Şu an okullarda uygulanan her şey bana çok korkunç geliyor. Her hafta kitap okumak, özet çıkarmak falan neden yapılsın ki? Bir kitap okunurken her sözcüğün anlamı, kurgu, anlatım, sosyal ilişkiler, dönemsel özellikler, kahraman değerlendirilir. Bir haftada en çok kitap okuyana madalya veriliyor bizde. Neden? Kitap sindirerek okunur. Neden böyle söylenmiş, bu cümle ne anlama geliyor? Bunları tartışmalı ve düşünmeli çocuklar. Hızlı kitap okumak sağlıklı değil. Her çocuk farklıdır, kitap zevkleri de farklıdır. Çocuğu tanıyıp, ilgisini çekecek kitap bulmak önemli. Çizgi romanlar metin ve görsellik arasında en iyi bağlantı kuran kitaplardır. Bolca çizgi roman okusunlar.

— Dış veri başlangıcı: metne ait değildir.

/-- R100: the immediate forms that write an integer register. The pc passes 4 bytes, and 8 where an extension word gives the
44-bit immediate. -/
def Obligations.ImmediateArithmetic : Prop :=
  ∀ (s : State) (rd : DReg) (ra : SReg) (imm : BitVec 12) (ext : BitVec 44) (n : BitVec 6),
    let a := s.readS ra
    let i := BitVec.ofInt 64 imm.toInt
    let e := BitVec.ofInt 64 ext.toInt
    Completes (exec (.addi rd ra imm) s) (WroteReg s rd (a + i) 4)
    ∧ Completes (exec (.addiExt rd ra ext) s) (WroteReg s rd (a + e) 8)
    ∧ Completes (exec (.subi rd ra imm) s) (WroteReg s rd (a - i) 4)
    ∧ Completes (exec (.subiExt rd ra ext) s) (WroteReg s rd (a - e) 8)
    ∧ Completes (exec (.andi rd ra imm) s) (WroteReg s rd (a &&& i) 4)
    ∧ Completes (exec (.andiExt rd ra ext) s) (WroteReg s rd (a &&& e) 8)
    ∧ Completes (exec (.ori rd ra imm) s) (WroteReg s rd (a ||| i) 4)
    ∧ Completes (exec (.oriExt rd ra ext) s) (WroteReg s rd (a ||| e) 8)
    ∧ Completes (exec (.xori rd ra imm) s) (WroteReg s rd (a ^^^ i) 4)
    ∧ Completes (exec (.xoriExt rd ra ext) s) (WroteReg s rd (a ^^^ e) 8)
    ∧ Completes (exec (.muli rd ra imm) s) (WroteReg s rd (BitVec.ofInt 64 (a.toInt * imm.toInt)) 4)
    ∧ Completes (exec (.muliExt rd ra ext) s) (WroteReg s rd (BitVec.ofInt 64 (a.toInt * ext.toInt)) 8)
    ∧ Completes (exec (.shli rd ra n) s) (WroteReg s rd (BitVec.ofNat 64 (a.toNat * 2 ^ n.toNat)) 4)
    ∧ Completes (exec (.shri rd ra n) s) (WroteReg s rd (BitVec.ofNat 64 (a.toNat / 2 ^ n.toNat)) 4)
    ∧ Completes (exec (.srai rd ra n) s) (WroteReg s rd (BitVec.ofInt 64 (a.toInt / (2 ^ n.toNat : Nat))) 4)

/-- R100: the immediate compares; the unsigned ones read the sign-extended immediate as an unsigned number. -/
def Claims.ImmediateCompares : Prop :=
  ∀ (s : State) (qd : QReg) (ra : SReg) (imm : BitVec 12) (ext : BitVec 44),
    let a := s.readS ra
    let i := BitVec.ofInt 64 imm.toInt
    let e := BitVec.ofInt 64 ext.toInt
    Completes (exec (.cmpeqi qd ra imm) s) (WrotePred s qd (decide (a = i)) 4)
    ∧ Completes (exec (.cmpeqiExt qd ra ext) s) (WrotePred s qd (decide (a = e)) 8)
    ∧ Completes (exec (.cmpnei qd ra imm) s) (WrotePred s qd (decide (a ≠ i)) 4)
    ∧ Completes (exec (.cmpneiExt qd ra ext) s) (WrotePred s qd (decide (a ≠ e)) 8)
    ∧ Completes (exec (.cmplti qd ra imm) s) (WrotePred s qd (decide (a.toInt < imm.toInt)) 4)
    ∧ Completes (exec (.cmpltiExt qd ra ext) s) (WrotePred s qd (decide (a.toInt < ext.toInt)) 8)
    ∧ Completes (exec (.cmpgei qd ra imm) s) (WrotePred s qd (decide (imm.toInt ≤ a.toInt)) 4)
    ∧ Completes (exec (.cmpgeiExt qd ra ext) s) (WrotePred s qd (decide (ext.toInt ≤ a.toInt)) 8)
    ∧ Completes (exec (.cmpltiN64 qd ra imm) s) (WrotePred s qd (decide (a.toNat < i.toNat)) 4)
    ∧ Completes (exec (.cmpltiN64Ext qd ra ext) s) (WrotePred s qd (decide (a.toNat < e.toNat)) 8)
    ∧ Completes (exec (.cmpgeiN64 qd ra imm) s) (WrotePred s qd (decide (i.toNat ≤ a.toNat)) 4)
    ∧ Completes (exec (.cmpgeiN64Ext qd ra ext) s) (WrotePred s qd (decide (e.toNat ≤ a.toNat)) 8)

/-- R97-R99: the words of the compares, of select, and of the forms that combine predicates. -/
def Claims.PredicateWords : Prop :=
  ∀ (rd : DReg) (qn qd qa qb : QReg) (ra rb : SReg),
    let word (major d a b fn : Nat) := major * 2 ^ 25 + d * 2 ^ 19 + a * 2 ^ 13 + b * 2 ^ 7 + fn * 2
    let q (x : QReg) := 48 + x.toNat
    let compares : List (QReg → SReg → SReg → Instr) := [.cmpeq, .cmpne, .cmplt, .cmpge, .cmpltN64, .cmpgeN64]
    let forms : List (QReg → QReg → QReg → Instr) := [.pand, .por, .pxor]
    (∀ k i, compares[k]? = some i → decodeC (word 0x0C (q qd) ra.code rb.code k) 0 = some (i qd ra rb))
    ∧ decodeC (word 0x0E rd.code ra.code rb.code qn.toNat) 0 = some (.sel rd qn ra rb)
    ∧ (∀ k i, forms[k]? = some i → decodeC (word 0x0F (q qd) (q qa) (q qb) k) 0 = some (i qd qa qb))
    ∧ decodeC (word 0x0F (q qd) (q qa) 0 3) 0 = some (.pnot qd qa)

/-- R97-R100: the compares of both kinds, select, and the forms that combine predicates. -/
def Obligations.PredicateForms : Prop :=
  Claims.Compares ∧ Claims.SelectAndPredicates ∧ Claims.ImmediateCompares ∧ Claims.PredicateWords
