-- ==== Sys2Proof/Laws/Map.lean ====
section
/-! SUPPORT. Sparse maps: a read after a write, and the canonical form under every operation. -/

namespace Sys2Proof.Machine.SMap

variable {α : Type} [DecidableEq α]

/-! ### A read after a write -/

omit [DecidableEq α] in
@[simp] theorem get_nil (d : α) (k : Nat) : get d [] k = d := rfl

omit [DecidableEq α] in
theorem get_erase_same (d : α) (m : SMap α) (k : Nat) : get d (erase m k) k = d := by
  induction m with
  | nil => rfl
  | cons p m ih =>
    obtain ⟨j, v⟩ := p
    by_cases h : k = j
    · simp [erase, h]; exact h ▸ ih
    · simp [erase, get, h, ih]

omit [DecidableEq α] in
theorem get_erase_ne (d : α) (m : SMap α) {k j : Nat} (h : j ≠ k) : get d (erase m k) j = get d m j := by
  induction m with
  | nil => rfl
  | cons p m ih =>
    obtain ⟨i, v⟩ := p
    by_cases hk : k = i
    · subst hk; simp [erase, get, h, ih]
    · by_cases hj : j = i
      · simp [erase, get, hk, hj]
      · simp [erase, get, hk, hj, ih]

omit [DecidableEq α] in
theorem get_insert_same (d : α) (m : SMap α) (k : Nat) (v : α) (hk : ∀ p ∈ m, p.1 ≠ k) : get d (insert m k v) k = v := by
  induction m with
  | nil => simp [insert, get]
  | cons p m ih =>
    obtain ⟨i, w⟩ := p
    by_cases h : k < i
    · simp [insert, get, h]
    · have hi : k ≠ i := fun e => hk (i, w) (by simp) e.symm
      simp [insert, get, h, hi, ih fun p hp => hk p (List.mem_cons_of_mem _ hp)]

omit [DecidableEq α] in
theorem get_insert_ne (d : α) (m : SMap α) {k j : Nat} (v : α) (h : j ≠ k) : get d (insert m k v) j = get d m j := by
  induction m with
  | nil => simp [insert, get, h]
  | cons p m ih =>
    obtain ⟨i, w⟩ := p
    by_cases hk : k < i
    · simp [insert, get, hk, h]
    · simp [insert, get, hk, ih]

omit [DecidableEq α] in
theorem mem_erase_ne {m : SMap α} {k : Nat} {p : Nat × α} (h : p ∈ erase m k) : p.1 ≠ k := by
  induction m with
  | nil => simp [erase] at h
  | cons q m ih =>
    obtain ⟨i, w⟩ := q
    by_cases hk : k = i
    · simp [erase, hk] at h; exact hk ▸ ih (hk ▸ h)
    · simp [erase, hk] at h
      rcases h with rfl | h
      · exact fun e => hk e.symm
      · exact ih h

@[simp] theorem get_set_same (d : α) (m : SMap α) (k : Nat) (v : α) : get d (set d m k v) k = v := by
  unfold set
  split
  · rename_i h; rw [h, get_erase_same]
  · exact get_insert_same d _ k v fun _ hp => mem_erase_ne hp

theorem get_set_ne (d e : α) (m : SMap α) {k j : Nat} (v : α) (h : j ≠ k) : get e (set d m k v) j = get e m j := by
  unfold set
  split
  · exact get_erase_ne e m h
  · rw [get_insert_ne e _ v h, get_erase_ne e m h]

theorem get_set (d : α) (m : SMap α) (k j : Nat) (v : α) : get d (set d m k v) j = if j = k then v else get d m j := by
  split
  · rename_i h; rw [h, get_set_same]
  · rename_i h; exact get_set_ne d d m v h

/-! ### Runs -/

omit [DecidableEq α] in
theorem erase_erase (m : SMap α) (k : Nat) : erase (erase m k) k = erase m k := by
  induction m with
  | nil => rfl
  | cons p m ih =>
    obtain ⟨j, w⟩ := p
    by_cases h : k = j
    · simp [erase, h]
      rw [← h]; exact ih
    · simp [erase, h, ih]

omit [DecidableEq α] in
theorem erase_insert (m : SMap α) (k : Nat) (v : α) : erase (insert m k v) k = erase m k := by
  induction m with
  | nil => simp [insert, erase]
  | cons p m ih =>
    obtain ⟨j, w⟩ := p
    by_cases h : k < j
    · simp [insert, h, erase]
    · by_cases hj : k = j
      · subst hj; simp [insert, erase, ih]
      · simp [insert, h, erase, hj, ih]

/-- Of two writes of one key the later counts. -/
theorem set_set (d : α) (m : SMap α) (k : Nat) (v w : α) : set d (set d m k v) k w = set d m k w := by
  have h : erase (set d m k v) k = erase m k := by
    unfold set
    split
    · exact erase_erase m k
    · rw [erase_insert, erase_erase]
  unfold set at h ⊢
  rw [h]

theorem get_setRun (d : α) (m : SMap α) (k0 : Nat) (vs : List α) (j : Nat) :
    get d (setRun d m k0 vs) j = if h : k0 ≤ j ∧ j - k0 < vs.length then vs[j - k0]'h.2 else get d m j := by
  induction vs generalizing m k0 with
  | nil => simp [setRun]
  | cons v vs ih =>
    rw [setRun, ih, get_set]
    by_cases h1 : k0 + 1 ≤ j ∧ j - (k0 + 1) < vs.length
    · have h2 : k0 ≤ j ∧ j - k0 < (v :: vs).length := by simp; omega
      have h3 : j - k0 = (j - (k0 + 1)) + 1 := by omega
      simp [h1, h2, h3]
    · by_cases h4 : j = k0
      · subst h4; simp
      · have h2 : ¬ (k0 ≤ j ∧ j - k0 < (v :: vs).length) := by simp; omega
        rw [dif_neg h1, dif_neg h2, if_neg h4]

omit [DecidableEq α] in
@[simp] theorem getRun_length (d : α) (m : SMap α) (k0 n : Nat) : (getRun d m k0 n).length = n := by
  induction n generalizing k0 with
  | zero => rfl
  | succ n ih => simp [getRun, ih]

omit [DecidableEq α] in
theorem getRun_get (d : α) (m : SMap α) (k0 n i : Nat) (h : i < (getRun d m k0 n).length) :
    (getRun d m k0 n)[i] = get d m (k0 + i) := by
  induction n generalizing k0 i with
  | zero => simp at h
  | succ n ih =>
    cases i with
    | zero => rfl
    | succ i =>
      have := ih (k0 + 1) i (by simpa [getRun] using h)
      simpa [getRun, Nat.add_assoc, Nat.add_comm 1] using this

/-! ### The canonical form -/

/-- Every value through `f`, where `f` keeps the default. -/
theorem get_mapVal (d : α) (f : α → α) (hf : f d = d) (m : SMap α) (k : Nat) : get d (mapVal d f m) k = f (get d m k) := by
  induction m with
  | nil => simp [mapVal, get, hf]
  | cons p m ih =>
    obtain ⟨j, v⟩ := p
    change get d (set d (mapVal d f m) j (f v)) k = _
    rw [get_set, ih]
    by_cases h : k = j <;> simp [get, h]

theorem wfFrom_mono {d : Nat → α} {m : SMap α} {a b : Nat} (h : wfFrom d b m = true) (hab : a ≤ b) : wfFrom d a m = true := by
  cases m with
  | nil => rfl
  | cons p m =>
    obtain ⟨k, v⟩ := p
    simp only [wfFrom, Bool.and_eq_true, decide_eq_true_eq] at h ⊢
    exact ⟨⟨by omega, h.1.2⟩, h.2⟩

theorem wfFrom_erase {d : Nat → α} {m : SMap α} {lo : Nat} (k : Nat) (h : wfFrom d lo m = true) : wfFrom d lo (erase m k) = true := by
  induction m generalizing lo with
  | nil => rfl
  | cons p m ih =>
    obtain ⟨i, v⟩ := p
    simp only [wfFrom, Bool.and_eq_true, decide_eq_true_eq] at h
    by_cases hk : k = i
    · subst hk; simpa [erase] using wfFrom_mono (ih h.2) (by omega : lo ≤ k + 1)
    · simp [erase, hk, wfFrom, h.1, ih h.2]

theorem wfFrom_insert {d : Nat → α} {m : SMap α} {lo k : Nat} {v : α} (h : wfFrom d lo m = true) (hlo : lo ≤ k) (hv : v ≠ d k)
    (hk : ∀ p ∈ m, p.1 ≠ k) : wfFrom d lo (insert m k v) = true := by
  induction m generalizing lo with
  | nil => simp [insert, wfFrom, hlo, hv]
  | cons p m ih =>
    obtain ⟨i, w⟩ := p
    simp only [wfFrom, Bool.and_eq_true, decide_eq_true_eq] at h
    have hi : i ≠ k := hk (i, w) (by simp)
    by_cases hki : k < i
    · simp only [insert, hki, if_true, wfFrom, Bool.and_eq_true, decide_eq_true_eq]
      exact ⟨⟨hlo, hv⟩, ⟨by omega, h.1.2⟩, h.2⟩
    · simp [insert, hki, wfFrom, h.1, ih h.2 (by omega) fun p hp => hk p (List.mem_cons_of_mem _ hp)]

/-- A write keeps the canonical form. -/
theorem wfBy_set {d : Nat → α} {m : SMap α} (k : Nat) (v : α) (h : wfBy d m = true) : wfBy d (set (d k) m k v) = true := by
  unfold set wfBy
  split
  · exact wfFrom_erase k h
  · rename_i hv
    exact wfFrom_insert (wfFrom_erase k h) (Nat.zero_le k) hv fun _ hp => mem_erase_ne hp

theorem wf_set {d : α} {m : SMap α} (k : Nat) (v : α) (h : wf d m = true) : wf d (set d m k v) = true :=
  wfBy_set (d := fun _ => d) k v h

theorem wfFrom_filter {d : Nat → α} {m : SMap α} {lo : Nat} (f : Nat × α → Bool) (h : wfFrom d lo m = true) :
    wfFrom d lo (m.filter f) = true := by
  induction m generalizing lo with
  | nil => rfl
  | cons p m ih =>
    obtain ⟨k, v⟩ := p
    simp only [wfFrom, Bool.and_eq_true, decide_eq_true_eq] at h
    by_cases hf : f (k, v) = true
    · simp [hf, wfFrom, h.1, ih h.2]
    · simpa [List.filter_cons, hf] using wfFrom_mono (ih h.2) (by omega : lo ≤ k + 1)

/-- Dropping entries keeps the canonical form. -/
theorem wfBy_filter {d : Nat → α} {m : SMap α} (f : Nat × α → Bool) (h : wfBy d m = true) : wfBy d (m.filter f) = true :=
  wfFrom_filter f h

end Sys2Proof.Machine.SMap
end

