-- ==== Sys2Proof/Laws/Views.lean ====
section
/-! SUPPORT. The views of memory: what a lag shows, and what a write through a path leaves, once for every write of the machine. -/

namespace Sys2Proof.Machine

/-! ### What a view does not see -/

theorem Lag.byteAt_none {l : Lag} {a : Nat} (h : a ∉ l.cells.map (·.1)) : l.byteAt a = none := by
  rw [Lag.byteAt, Option.map_eq_none_iff, List.find?_eq_none]
  intro p hp e
  exact h (List.mem_map.mpr ⟨p, hp, by simpa using e⟩)

theorem Lag.mem_of_byteAt {l : Lag} {a : Nat} (h : (l.byteAt a).isSome = true) : a ∈ l.cells.map (·.1) := by
  by_contra k
  rw [Lag.byteAt_none k] at h
  cases h

theorem lagAt_append (x y : List Lag) (v a : Nat) : lagAt (x ++ y) v a = (lagAt x v a).or (lagAt y v a) := by
  induction x with
  | nil => simp [lagAt]
  | cons l ls ih =>
    rw [List.cons_append, lagAt, lagAt]
    split
    · rename_i h
      obtain ⟨b, hb⟩ := Option.isSome_iff_exists.mp h.2
      rw [hb]; rfl
    · exact ih

/-- A filter that keeps the lags of a view at a cell keeps what the view sees there. -/
theorem lagAt_filter {p : Lag → Bool} {x : List Lag} {v a : Nat} (h : ∀ l ∈ x, l.view = v → (l.byteAt a).isSome → p l = true) :
    lagAt (x.filter p) v a = lagAt x v a := by
  induction x with
  | nil => rfl
  | cons l ls ih =>
    have k := ih fun m hm => h m (List.mem_cons_of_mem _ hm)
    rw [List.filter_cons]
    split
    · rw [lagAt, lagAt, k]
    · rename_i hp
      rw [k, lagAt, if_neg]
      exact fun e => hp (h l (List.mem_cons_self ..) e.1 e.2)

theorem lagAt_none {x : List Lag} {v a : Nat} (h : ∀ l ∈ x, l.view = v → a ∉ l.cells.map (·.1)) : lagAt x v a = none := by
  induction x with
  | nil => rfl
  | cons l ls ih =>
    rw [lagAt, if_neg, ih fun m hm => h m (List.mem_cons_of_mem _ hm)]
    exact fun e => h l (List.mem_cons_self ..) e.1 (Lag.mem_of_byteAt e.2)

/-- The byte that a lag shows after one of its bytes is replaced. -/
theorem Lag.byteAt_replaced (l : Lag) (a c : Nat) (b : Byte) :
    Lag.byteAt { l with cells := l.cells.map fun p => if p.1 = a then (a, b) else p } c
      = if c = a then (l.byteAt c).map fun _ => b else l.byteAt c := by
  obtain ⟨v, ps⟩ := l
  simp only [Lag.byteAt]
  induction ps with
  | nil => split <;> rfl
  | cons p ps ih =>
    simp only [List.map_cons, List.find?_cons]
    by_cases hp : p.1 = a <;> by_cases hc : c = a
    · simp [hp, hc]
    · have : (a == c) = false := by simpa using fun e => hc e.symm
      simpa [hp, hc, this] using ih
    · have : (p.1 == a) = false := by simpa using hp
      simpa [hp, hc, this] using ih
    · cases hk : p.1 == c
      · simpa [hp, hc, hk] using ih
      · simp [hp, hc, hk]

theorem lagAt_putLag (x : List Lag) (v a : Nat) (b : Byte) (u c : Nat) :
    lagAt (putLag x v a b) u c = if u = v ∧ c = a then (lagAt x u c).map fun _ => b else lagAt x u c := by
  induction x with
  | nil => simp [putLag, lagAt]
  | cons l ls ih =>
    by_cases h : l.view = v ∧ (l.byteAt a).isSome
    · rw [putLag, if_pos h, lagAt, lagAt, Lag.byteAt_replaced]
      by_cases hu : u = v <;> by_cases hc : c = a
      · subst hu; subst hc
        simp [h.1, h.2]
      · simp [hc]
      · have : l.view ≠ u := fun e => hu (e.symm.trans h.1)
        simp [hu, this]
      · simp [hc]
    · rw [putLag, if_neg h, lagAt, lagAt, ih]
      by_cases hk : l.view = u ∧ (l.byteAt c).isSome
      · have : ¬ (u = v ∧ c = a) := fun e => h ⟨hk.1.trans e.1, e.2 ▸ hk.2⟩
        simp [hk, this]
      · simp [hk]

/-- New lags of a path show, at their cells, what the path sees. -/
theorem State.lagAt_lagsOf (s : State) (vs as : List Nat) (v a : Nat) :
    lagAt (s.lagsOf vs as) v a = if vs.head? = some v ∧ a ∈ as then some (s.see vs a) else none := by
  cases vs with
  | nil => simp [State.lagsOf, lagAt]
  | cons x xs =>
    have key (gs : List Nat) (f : Nat → Byte) :
        lagAt (gs.map fun g => ⟨x, (as.filter (· / 16 == g)).map fun a => (a, f a)⟩) v a
          = if x = v ∧ a ∈ as ∧ a / 16 ∈ gs then some (f a) else none := by
      induction gs with
      | nil => simp [lagAt]
      | cons g gs ih =>
        have hb : Lag.byteAt ⟨x, (as.filter (· / 16 == g)).map fun a => (a, f a)⟩ a = if a ∈ as ∧ a / 16 = g then some (f a) else none := by
          rw [Lag.byteAt]
          split
          · rename_i h
            have hm : (a, f a) ∈ (as.filter (· / 16 == g)).map fun a => (a, f a) :=
              List.mem_map.mpr ⟨a, List.mem_filter.mpr ⟨h.1, by simpa using h.2⟩, rfl⟩
            obtain ⟨p, hp⟩ := Option.isSome_iff_exists.mp (List.find?_isSome.mpr ⟨_, hm, beq_self_eq_true a⟩ :
              (((as.filter (· / 16 == g)).map fun a => (a, f a)).find? fun p => p.1 == a).isSome = true)
            rw [hp]
            obtain ⟨c, -, hc⟩ := List.mem_map.mp (List.mem_of_find?_eq_some hp)
            have := List.find?_some hp
            subst hc
            rw [beq_iff_eq] at this
            subst this
            rfl
          · rename_i h
            rw [Option.map_eq_none_iff, List.find?_eq_none]
            intro p hp e
            obtain ⟨c, hc, rfl⟩ := List.mem_map.mp hp
            rw [beq_iff_eq] at e
            subst e
            obtain ⟨h1, h2⟩ := List.mem_filter.mp hc
            exact h ⟨h1, by simpa using h2⟩
        rw [List.map_cons, lagAt, ih]
        simp only [hb]
        by_cases hx : x = v <;> by_cases ha : a ∈ as <;> by_cases hg : a / 16 = g <;> simp [hx, ha, hg]
    rw [State.lagsOf, key]
    by_cases ha : a ∈ as
    · simp only [List.head?_cons, Option.some.injEq, ha, true_and, and_true]
      rw [if_congr (and_iff_left (List.mem_dedup.mpr (List.mem_map_of_mem (f := (· / 16)) ha))) rfl rfl]
    · simp [ha]

theorem State.see_nil (s : State) (a : Nat) : s.see [] a = s.readCell a := rfl

theorem State.see_cons (s : State) (v : Nat) (vs : List Nat) (a : Nat) : s.see (v :: vs) a = (lagAt s.lags v a).getD (s.see vs a) := by
  simp only [State.see, List.findSome?_cons]
  cases lagAt s.lags v a <;> rfl

theorem State.see_none {s : State} {vs : List Nat} {a : Nat} (h : ∀ v ∈ vs, lagAt s.lags v a = none) : s.see vs a = s.readCell a := by
  induction vs with
  | nil => rfl
  | cons v vs ih =>
    rw [State.see_cons, h v (List.mem_cons_self ..)]
    exact ih fun u hu => h u (List.mem_cons_of_mem _ hu)

/-- What a path sees depends on the lags of its views and on memory. -/
theorem State.see_congr {s t : State} {vs : List Nat} {a : Nat} (h : ∀ v ∈ vs, lagAt t.lags v a = lagAt s.lags v a)
    (hm : t.readCell a = s.readCell a) : t.see vs a = s.see vs a := by
  induction vs with
  | nil => exact hm
  | cons v vs ih =>
    rw [State.see_cons, State.see_cons, h v (List.mem_cons_self ..), ih fun u hu => h u (List.mem_cons_of_mem _ hu)]

/-! ### Bytes written through a path -/

theorem get_clearBad (m : SMap (Option (BitVec 4))) (as : List Nat) {w : Nat} (h : ∀ a ∈ as, a / 4 ≠ w) :
    SMap.get none (clearBad m as) w = SMap.get none m w := by
  induction as generalizing m with
  | nil => rfl
  | cons a as ih =>
    rw [clearBad, ih _ fun b hb => h b (List.mem_cons_of_mem _ hb), SMap.get_erase_ne _ _ fun e => h a (List.mem_cons_self ..) e.symm]

/-- What `writeSeen` can do. -/
structure SeenWrite (s : State) (vs as : List Nat) (bs : List Byte) (t : State) : Prop where
  seen : as.map (t.see vs) = bs
  views : ∀ v a, v ∉ vs ∨ a ∉ as → lagAt t.lags v a = lagAt s.lags v a
  lagging : ∀ v a, (lagAt t.lags v a).isSome = (lagAt s.lags v a).isSome
  cells : ∀ a, a ∉ as ∨ (∃ v ∈ vs, (lagAt s.lags v a).isSome) → t.readCell a = s.readCell a
  marks : ∀ x, (∀ a ∈ as, a / 4 ≠ x) → SMap.get none t.resid x = SMap.get none s.resid x
  rest : t = { s with mem := t.mem, resid := t.resid, lags := t.lags }

/-- One byte replaced in a lag of a path: its first view that lags. -/
theorem State.see_putLag {s : State} {vs : List Nat} {v a : Nat} (b : Byte) (h : vs.find? (fun v => (lagAt s.lags v a).isSome) = some v) :
    State.see { s with lags := putLag s.lags v a b } vs a = b := by
  induction vs with
  | nil => cases h
  | cons x xs ih =>
    rw [State.see_cons, lagAt_putLag]
    rw [List.find?_cons] at h
    split at h
    · rename_i hx
      cases h
      obtain ⟨c, hc⟩ := Option.isSome_iff_exists.mp hx
      simp [hc]
    · rename_i hx
      have hn : lagAt s.lags x a = none := by simpa using hx
      have := ih h
      simp [hn, this]

theorem State.writeSeen_spec (s : State) (vs as : List Nat) (bs : List Byte) (hn : as.Nodup) (hl : as.length = bs.length) :
    SeenWrite s vs as bs (s.writeSeen vs as bs) := by
  induction as generalizing s bs with
  | nil =>
    obtain rfl : bs = [] := by simpa using hl.symm
    exact ⟨rfl, fun _ _ _ => rfl, fun _ _ => rfl, fun _ _ => rfl, fun _ _ => rfl, rfl⟩
  | cons a as ih =>
    obtain _ | ⟨b, bs⟩ := bs
    · simp at hl
    obtain ⟨ha, hn'⟩ := List.nodup_cons.mp hn
    have hl' : as.length = bs.length := by simpa using hl
    rw [State.writeSeen]
    split
    · rename_i v hv
      have k := ih { s with lags := putLag s.lags v a b } bs hn' hl'
      generalize hu : (State.writeSeen { s with lags := putLag s.lags v a b } vs as bs) = u at k
      have hmem := List.mem_of_find?_eq_some hv
      refine ⟨?_, ?_, ?_, ?_, fun x hx => k.marks x fun c hc => hx c (List.mem_cons_of_mem _ hc), ?_⟩
      · rw [List.map_cons, k.seen, State.see_congr (fun w _ => k.views w a (.inr ha)) (k.cells a (.inl ha)), State.see_putLag b hv]
      · intro w c hw
        rw [k.views w c (hw.imp_right fun h => fun e => h (List.mem_cons_of_mem _ e)), lagAt_putLag, if_neg]
        rintro ⟨rfl, rfl⟩
        exact hw.elim (· hmem) fun h => h (List.mem_cons_self ..)
      · intro w c
        rw [k.lagging, lagAt_putLag]
        split
        · simp
        · rfl
      · intro c hc
        refine (k.cells c ?_).trans rfl
        rcases hc with hc | ⟨w, hw, hs⟩
        · exact .inl fun e => hc (List.mem_cons_of_mem _ e)
        · refine .inr ⟨w, hw, ?_⟩
          rw [lagAt_putLag]
          split
          · simpa using hs
          · exact hs
      · rw [k.rest]
    · rename_i hv
      have hnone : ∀ v ∈ vs, lagAt s.lags v a = none := fun v h => by simpa using List.find?_eq_none.mp hv v h
      have k := ih (s.writeMem [a] [b]) bs hn' hl'
      generalize hu : (State.writeSeen (s.writeMem [a] [b]) vs as bs) = u at k
      refine ⟨?_, ?_, fun w c => (k.lagging w c).trans rfl, ?_, ?_, ?_⟩
      · rw [List.map_cons, k.seen, State.see_congr (s := s.writeMem [a] [b]) (fun w _ => k.views w a (.inr ha)) (k.cells a (.inl ha)),
          State.see_none (s := s.writeMem [a] [b]) hnone]
        congr 1
        simpa using State.map_readCell_writeMem s [a] [b] rfl (by simp)
      · exact fun w c hw => (k.views w c (hw.imp_right fun h => fun e => h (List.mem_cons_of_mem _ e))).trans rfl
      · intro c hc
        have hca : c ≠ a := by
          rintro rfl
          rcases hc with hc | ⟨w, hw, hs⟩
          · exact hc (List.mem_cons_self ..)
          · rw [hnone w hw] at hs; cases hs
        rw [k.cells c (hc.imp_left fun h => fun e => h (List.mem_cons_of_mem _ e)),
          State.readCell_writeMem_out s [a] [b] (by simpa using hca)]
      · intro x hx
        rw [k.marks x fun c hc => hx c (List.mem_cons_of_mem _ hc)]
        exact get_clearBad s.resid [a] fun c hc => hx c (by simp_all)
      · rw [k.rest]; rfl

- Hızlı ve görsel bir çağdayız. Bu çağda kitabın değerini nasıl koruruz?
Anne babanın kendisinin beceremediği bir şeyi çocuktan talep etmesi haksızlık. Herkesin elinde telefon varsa çocuk da bunu tercih edecektir. Evin içinde belli okuma seansları olabilir. Kısa öykülerle başlayabilirler. Çabuk okunur ve ailece üstüne tartışılabilir. Okullarda da okuma saati oluyor ama bence çocuk istediği zaman kitap okuyabilmeli.
- Hiç onaylamadığınız kitaplar var mı?
Bazı kitaplar ideal kız çocuk, ideal erkek çocuk tipleri çiziyor. Ayşegül serisi gibi. Arkadaşlarıyla iyi geçinen, büyüklerine saygılı, üstü başı temiz, mükemmel bir çocuk olamaz. Sonra böyle olmalıyım endişesi yaşıyor çocuklar. Ayşegül pazarda, küçük anne, mutfakta gibi. Kadına annelik ve eşlik rolü veriyor hep. Dayatılmış rol modellere karşıyım. Niye erkeğe baba olacak, eş olacak denmiyor. Eşitliğin sağlanması gerek. Şu anda da çocuklara hep başarmak dayatılıyor. Sadece başarmaya odaklı bir hayat o kadar tatsız ki.